_Task to complete_. From the data, return each line holding the word "Machine".

_Provided records_.
-- ==== Sys2Proof/Machine/Flags.lean ====
section
/-! DEFINITION. Every value an instruction writes to VF as a flag (R22): carry, the two strict comparisons, the bit
shifted out and the sprite collision. -/

namespace Sys2Proof.Machine

/-- A truth value as the byte 0 or 1 a flag write stores. -/
def flagByte (b : Bool) : Byte := if b then 1 else 0

/-- The carry of `8xy4`: 1 when the sum before narrowing exceeds 255 (R141, R148). -/
def carryFlag (vx vy : Byte) : Byte := flagByte (255 < vx.toNat + vy.toNat)

/-- The flag of `8xy5` and `8xy7`: 1 when the minuend is strictly greater than the subtrahend, 0 on borrow and on
equality (R141, R149, R151, U9). -/
def greaterFlag (minuend subtrahend : Byte) : Byte := flagByte (subtrahend.toNat < minuend.toNat)

/-- The bit `8xy6` shifts out, bit 0 (R150). -/
def shiftedOutRight (v : Byte) : Byte := flagByte (v.getLsbD 0)

/-- The bit `8xyE` shifts out, bit 7 (R152). -/
def shiftedOutLeft (v : Byte) : Byte := flagByte (v.getLsbD 7)

/-- The collision flag of `Dxyn`, always written (R192). -/
def collisionFlag (coll : Bool) : Byte := flagByte coll

end Sys2Proof.Machine
end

_Task result_.
-- ==== Sys2Proof/Machine/Flags.lean ====
namespace Sys2Proof.Machine
end Sys2Proof.Machine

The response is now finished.